JMS originally spoke of both Vorlon-created and natural telepaths, without indicating which were which. But later "canonical" writings strongly suggest that not only are all the telepaths we've seen ultimately Vorlon-created, but that a naturally-occurring sentient telepathic species is almost impossible.
What appears to have happened in nature is that some species developed telepathy at a point prior to acquiring sentience. Since this allowed them to communicate without language and to sense and perhaps even control prey animals without weapons, intelligence never developed among telepathic creatures, anymore than it did among specialized predators like the big cats.
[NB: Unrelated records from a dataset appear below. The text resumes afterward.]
-- ==== Sys2Proof/Certificates/Slice0/Obligations.lean ====
section
/-!
DEFINITION. The statements for the provers. Each docstring names the rules of the spec it formalises; "D<n>"
is a decision the spec marks as its own (spec/92_eei_decisions.md), "log <n>" a row of notes/assumptions.
In every statement `regByte r` is the operand byte that names register `r`.
-/

open Sys2Proof Sys2Proof.Machine

/-! ### Reset -/

/-- R23, R140. Registers 0 to 6 and `fl` at 0 are decision D8 of the spec (log 2), the fault record is D10
(log 5); register 7, `pc`, `running` and memory are the source's. -/
def Obligations.ResetLeavesTheStatedValues : Prop :=
  State.reset.reg 7 = 0xF4 ∧ (∀ r : RegIndex, r ≠ 7 → State.reset.reg r = 0) ∧
  State.reset.pc = 0 ∧ State.reset.fl = 0 ∧ State.reset.running = true ∧
  State.reset.fault = ⟨.none, 0⟩ ∧ (∀ x, State.reset.mem.read x = 0) ∧ State.reset.out = []

/-- The reset state meets the invariant that `StepKeepsTheInvariant` is about. -/
def Obligations.ResetMeetsTheInvariant : Prop :=
  State.reset.Inv opcodeMap

/-- Source scenario T7 (95_test_vectors.md, P5): from reset with nothing loaded, the byte 0 at address 0
halts at once with no output, under every opcode map that R61 admits. -/
def Obligations.EmptyMemoryHaltsAtOnce : Prop :=
  ∀ m : OpcodeMap, m.Legal →
    stepWith m State.reset =
      .next { State.reset with running := false, fault := ⟨.unknownInstruction, 0⟩ }

/-- R142 (with D22, log 10): a program of at most 256 bytes fills memory from address 0 upward over zeros
and changes nothing else of the reset state; a longer one is a load error. -/
def Obligations.LoadFillsMemoryFromAddressZero : Prop :=
  ∀ bytes : List Byte,
    (bytes.length ≤ 256 → ∃ s, loadProgram bytes = some s ∧
      (∀ k, ∀ h : k < bytes.length, s.mem.read k = bytes[k]) ∧
      (∀ k, bytes.length ≤ k → s.mem.read k = 0) ∧
      s = { State.reset with mem := s.mem }) ∧
    (256 < bytes.length → loadProgram bytes = none)

/-! ### Encoding -/

/-- R61: this hardware's opcode map has distinct bytes, bit 5 set exactly for the ALU operations, and no
byte 0. The values are decisions D1 and D3 (log 1). -/
def Obligations.HardwareOpcodeMapIsLegal : Prop :=
  opcodeMap.Legal

/-- Under every opcode map that R61 admits, decoding an encoded instruction with any bytes after it gives
the instruction and those bytes. -/
def Obligations.DecodeEncodeAgree : Prop :=
  ∀ m : OpcodeMap, m.Legal → ∀ (i : Instr) (rest : List Byte),
    decodeWith m (encodeWith m i ++ rest) = .ok (i, rest)

/-- Whatever bytes decode are the encoding of the instruction they give, under any opcode map, so that no
two instructions share a word and no bit is ignored. -/
def Obligations.DecodedBytesAreTheEncoding : Prop :=
  ∀ (m : OpcodeMap) (bytes rest : List Byte) (i : Instr),
    decodeWith m bytes = .ok (i, rest) → bytes = encodeWith m i ++ rest
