/-! ### The completions -/

/-- The frame of the instructions that write one register and go on three bytes later. -/
theorem frame_setReg_advance (s : State) (ra : RegIndex) (v : Byte) :
    ((s.setReg ra v).advance 3).pc = s.pc + 3 ∧ SameRegsBut [ra] s ((s.setReg ra v).advance 3) ∧
    ((s.setReg ra v).advance 3).fl = s.fl ∧ ((s.setReg ra v).advance 3).running = s.running ∧
    ((s.setReg ra v).advance 3).fault = s.fault ∧ SameMemory s ((s.setReg ra v).advance 3) ∧
    ((s.setReg ra v).advance 3).out = s.out :=
  ⟨rfl, fun _ hq => State.reg_setReg_ne s v (by simpa using hq), rfl, rfl, rfl, fun _ => rfl, rfl⟩

/-- Settles O31: R81's sum, cut to eight bits. -/
theorem addCompletes : Obligations.AddCompletes := fun ra rb s =>
  ⟨_, exec_add_regByte ra rb s, by simp [toNat_aluAdd], frame_setReg_advance s ra _⟩

/-- Settles O32: R82's difference, cut to eight bits. -/
theorem subCompletes : Obligations.SubCompletes := fun ra rb s =>
  ⟨_, exec_sub_regByte ra rb s, by simpa [aluSub] using toNat_trunc8 _, frame_setReg_advance s ra _⟩

/-- Settles O33: R83's product, cut to eight bits. -/
theorem mulCompletes : Obligations.MulCompletes := fun ra rb s =>
  ⟨_, exec_mul_regByte ra rb s, by simp [toNat_aluMul], frame_setReg_advance s ra _⟩

/-- Settles O34: R84's quotient is the floor of the division. -/
theorem divCompletes : Obligations.DivCompletes := by
  intro ra rb s h
  have hpos : 0 < (s.reg rb).toNat := Nat.pos_of_ne_zero fun e => h (BitVec.eq_of_toNat_eq e)
  refine ⟨_, exec_div_regByte ra rb s h, ?_, ?_, frame_setReg_advance s ra _⟩
  · simpa [toNat_aluDiv] using Nat.div_mul_le_self _ _
  · simpa [toNat_aluDiv] using (Nat.div_lt_iff_lt_mul hpos).mp (Nat.lt_succ_self _)

/-- Settles O35: the three cases of R85's comparison. -/
theorem cmpCompletes : Obligations.CmpCompletes := by
  refine fun ra rb s => ⟨_, exec_cmp_regByte ra rb s, fun h => if_pos h, fun h => ?_, fun h => ?_, rfl,
    fun _ _ => rfl, rfl, rfl, fun _ => rfl, rfl⟩
  · exact (if_neg (by omega)).trans (if_pos h)
  · exact (if_neg (by omega)).trans (if_neg (by omega))

/-- Settles O36: R90. -/
theorem ldiCompletes : Obligations.LdiCompletes := fun ra literal s =>
  ⟨_, exec_ldi_regByte ra s literal, by simp, frame_setReg_advance s ra _⟩

/-- Settles O37: R91. -/
theorem prnCompletes : Obligations.PrnCompletes := fun ra s =>
  ⟨_, exec_prn_regByte ra s, rfl, rfl, fun _ _ => rfl, rfl, rfl, rfl, fun _ => rfl⟩

/-- Settles O38: what a push leaves, with the byte R95 pushes. -/
theorem pushCompletes : Obligations.PushCompletes := by
  refine fun ra s h => ⟨_, exec_push_regByte ra s h, ?_, ?_, fun _ hx => s.push_read_ne _ h hx, rfl,
    exec_regs (exec_push_regByte ra s h), rfl, rfl, rfl, rfl⟩
  · rw [State.reg_advance, State.push_reg_seven, toNat_sub_one h]
  · rw [State.reg_advance, State.push_reg_seven, State.advance_mem, State.push_read _ _ h]

/-- Settles O39: R96, for a register other than 7 and for register 7. -/
theorem popCompletes : Obligations.PopCompletes := by
  constructor
  · intro ra s hne h
    have hexec := exec_pop_regByte ra s hne h
    refine ⟨_, hexec, by simp [hne], ?_, rfl, by simpa [regsWritten] using exec_regs hexec, rfl, rfl, rfl,
      fun _ => rfl, rfl⟩
    rw [State.reg_advance, State.reg_setReg_self, toNat_add_one h]
  · intro s h
    refine ⟨_, exec_pop_seven s h, ?_, rfl, fun q hq => State.reg_setReg_ne s _ (by simpa using hq), rfl, rfl, rfl,
      fun _ => rfl, rfl⟩
    rw [State.reg_advance, State.reg_setReg_self, toNat_add_one h]

/-- Settles O40: what a push leaves, with the return address R100 pushes. -/
theorem callCompletes : Obligations.CallCompletes := by
  refine fun ra s hp h => ⟨_, exec_call_regByte ra s hp h, ?_, ?_, fun _ hx => s.push_read_ne _ h hx, ?_,
    exec_regs (exec_call_regByte ra s hp h), rfl, rfl, rfl, rfl⟩
  · rw [State.reg_setPc, State.push_reg_seven, toNat_sub_one h]
  · rw [State.setPc_mem, State.push_read _ _ h, BitVec.toNat_ofNat]
    omega
  · rw [State.setPc_pc, toNat_target, State.reg_setPc, State.push_reg_seven]

/-- Settles O41: R101. -/
theorem retCompletes : Obligations.RetCompletes := by
  intro s h
  have hexec := exec_ret s h
  refine ⟨_, hexec, toNat_target _, ?_, exec_regs hexec, rfl, rfl, rfl, fun _ => rfl, rfl⟩
  rw [State.reg_setPc, State.reg_setReg_self, toNat_add_one h]

/-- Settles O42: R102. -/
theorem jmpCompletes : Obligations.JmpCompletes := fun ra s =>
  ⟨_, exec_jmp_regByte ra s, toNat_target _, fun _ _ => rfl, rfl, rfl, rfl, fun _ => rfl, rfl⟩

/-- Settles O43: R103 and R104, by the E flag. -/
theorem conditionalJumpsComplete : Obligations.ConditionalJumpsComplete := by
  refine fun ra s => ⟨_, _, exec_jeq_regByte ra s, exec_jne_regByte ra s, fun h => ?_, fun h => ?_, rfl, rfl⟩
  · exact ⟨if_pos h, if_pos h⟩
  · exact ⟨if_neg (by rw [h]; nofun), if_neg (by rw [h]; nofun)⟩

/-- Settles O44: R110. -/
theorem hltCompletes : Obligations.HltCompletes := fun s =>
  ⟨_, execHlt_eq s, rfl, rfl, fun _ _ => rfl, rfl, rfl, fun _ => rfl, rfl⟩

end Sys2Proof.Machine
end

section
/-!
SUPPORT. Memory, the fetch and the step: canonical memories, the program load (spec/70_reset_and_hazards.md R142),
the faults of the fetch in their order (spec/60_exceptions.md R128 points 1 to 4) and the step as `exec` of what
stands at the program counter (spec/40_dispatch.md R70).
-/

namespace Sys2Proof.Machine

/-! ### Canonical memories -/

/-- A memory that lists only addresses above `k` reads as unlisted at `k`. -/
theorem Memory.read_of_lt {m : Memory} {k : Nat} (h : ∀ c ∈ m, k < c.1) : m.read k = Memory.unlisted := by
  induction m with
  | nil => rfl
  | cons d m ih =>
    have hd := h d (.head _)
    rw [Memory.read_cons, if_neg (by omega), ih fun c hc => h c (.tail _ hc)]

/-- The cells of a canonical memory are what is read, where it is not what an unlisted address reads as. -/
theorem Memory.mem_iff_read {m : Memory} (h : m.wf) (c : Host.Cell) :
    c ∈ m ↔ m.read c.1 = c.2 ∧ c.2 ≠ Memory.unlisted := by
  obtain ⟨hsorted, hcells⟩ := h
  induction m with
  | nil => simpa using fun e => e.symm
  | cons d m ih =>
    obtain ⟨hd, hm⟩ := List.pairwise_cons.mp hsorted
    rw [List.mem_cons, Memory.read_cons, ih hm fun c hc => hcells c (.tail _ hc)]
    by_cases hdc : d.1 = c.1
    · have hread : Memory.read m c.1 = Memory.unlisted := Memory.read_of_lt (hdc ▸ hd)
      have hval := (hcells d (.head _)).2
      rw [if_pos hdc, hread]
      constructor
      · rintro (rfl | ⟨e, hne⟩)
        · exact ⟨rfl, hval⟩
        · exact absurd e.symm hne
      · exact fun ⟨e, _⟩ => .inl (Prod.ext hdc.symm e.symm)
    · rw [if_neg hdc, or_iff_right]
      rintro rfl
      exact hdc rfl

/-- Settles O12: equal reads are equal cells, and both lists have them in rising order. -/
theorem equalReadsAreEqualMemories : Obligations.EqualReadsAreEqualMemories := by
  intro m₁ m₂ h₁ h₂ hread
  have hmem (c : Host.Cell) : c ∈ m₁ ↔ c ∈ m₂ := by
    rw [Memory.mem_iff_read h₁, Memory.mem_iff_read h₂, hread]
  have hnodup (m : Memory) : m.Pairwise (fun c d => c.1 < d.1) → m.Nodup :=
    List.Pairwise.imp fun hlt e => absurd (e ▸ hlt) (Nat.lt_irrefl _)
  exact ((List.perm_ext_iff_of_nodup (hnodup m₁ h₁.1) (hnodup m₂ h₂.1)).mpr hmem).eq_of_pairwise
    (fun c d _ _ hcd hdc => absurd hcd (Nat.lt_asymm hdc)) h₁.1 h₂.1

/-! ### Program load -/

/-- Placing bytes leaves the addresses below and above them. -/
theorem Memory.read_place_outside (m : Memory) {k j : Nat} {bs : List Byte} (h : j < k ∨ k + bs.length ≤ j) :
    (m.place k bs).read j = m.read j := by
  induction bs generalizing m k with
  | nil => rfl
  | cons b bs ih =>
    simp only [List.length_cons] at h
    simp only [Memory.place]
    split
    · rw [ih _ (by omega), Memory.read_write_ne _ _ (by omega)]
    · rfl

/-- Bytes placed within memory stand at ascending addresses. -/
theorem Memory.read_place (m : Memory) {k n : Nat} {bs : List Byte} (h : k + bs.length ≤ 256)
    (hn : n < bs.length) : (m.place k bs).read (k + n) = bs[n] := by
  induction bs generalizing m k n with
  | nil => cases hn
  | cons b bs ih =>
    simp only [List.length_cons] at h hn
    simp only [Memory.place]
    rw [if_pos (show k < Config.memSize by simp only [Config.memSize]; omega)]
    cases n with
    | zero => rw [Memory.read_place_outside _ (by omega), Nat.add_zero, Memory.read_write_self]; rfl
    | succ n => rw [show k + (n + 1) = k + 1 + n by omega, ih _ (by omega) (by omega)]; rfl

/-- Settles O4: a load places the bytes from address 0 over empty memory. -/
theorem loadFillsMemoryFromAddressZero : Obligations.LoadFillsMemoryFromAddressZero := by
  refine fun bytes => ⟨fun h => ⟨_, if_pos h, fun k hk => ?_, fun k hk => ?_, rfl⟩,
    fun h => if_neg (Nat.not_le.mpr h)⟩
  · simpa using Memory.read_place [] (k := 0) (by simpa using h) hk
  · exact Memory.read_place_outside [] (.inr (by simpa using hk))

/-! ### The memory primitives -/

/-- A read in range (R31). -/
theorem memRead_inRange (s : State) {a : Int} (h0 : 0 ≤ a) (h : a ≤ 255) :
    memRead s a = .ok (s.mem.read a.toNat) :=
  if_pos ⟨h0, Int.lt_add_one_of_le h⟩

/-- A read out of range (R31, R124). -/
theorem memRead_outOfRange (s : State) {a : Int} (h : a < 0 ∨ 255 < a) : memRead s a = .error (memoryRange a) :=
  if_neg (by simp only [Config.memSize]; omega)

/-- A write in range (R31). -/
theorem memWrite_inRange (s : State) (v : Byte) {a : Int} (h0 : 0 ≤ a) (h : a ≤ 255) :
    memWrite s a v = .ok (s.setMem (s.mem.write a.toNat v)) :=
  if_pos ⟨h0, Int.lt_add_one_of_le h⟩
Their natural abilities let them thrive in their evolutionary niche - they never had a need to develop tool-making or to organize the efforts of a large number of individuals through language to make up for a lack of individual strength. Only life forms lacking the telepathic gene became intelligent. The Vorlons did not create telepathy, they grafted it onto sentient lifeforms in order to create the weapon they needed. They didn't even come close to perfecting their weapon until about 100 years before the start of the B5 story, when they finally created viable Human telepaths. Before that they'd been down many blind alleys, as Lyta learns in the course of the Telepath War when she visits a very strange planet. (Short story, "The Nautilus Coil" by John Gregory (Psi Corps Trilogy) Keyes.) This notion is also covered in the Psi Corps trilogy.
BTW, I wouldn't dismiss the Lumati as true telepaths. True, they never seemed to make contact with alien minds that we saw, but given their nature, they probably wouldn't. And they may well have privacy laws for "deserving" aliens not unlike Psi Corps's. So once Ivanova was accepted the head Lumati would not read her mind and uncover her deception.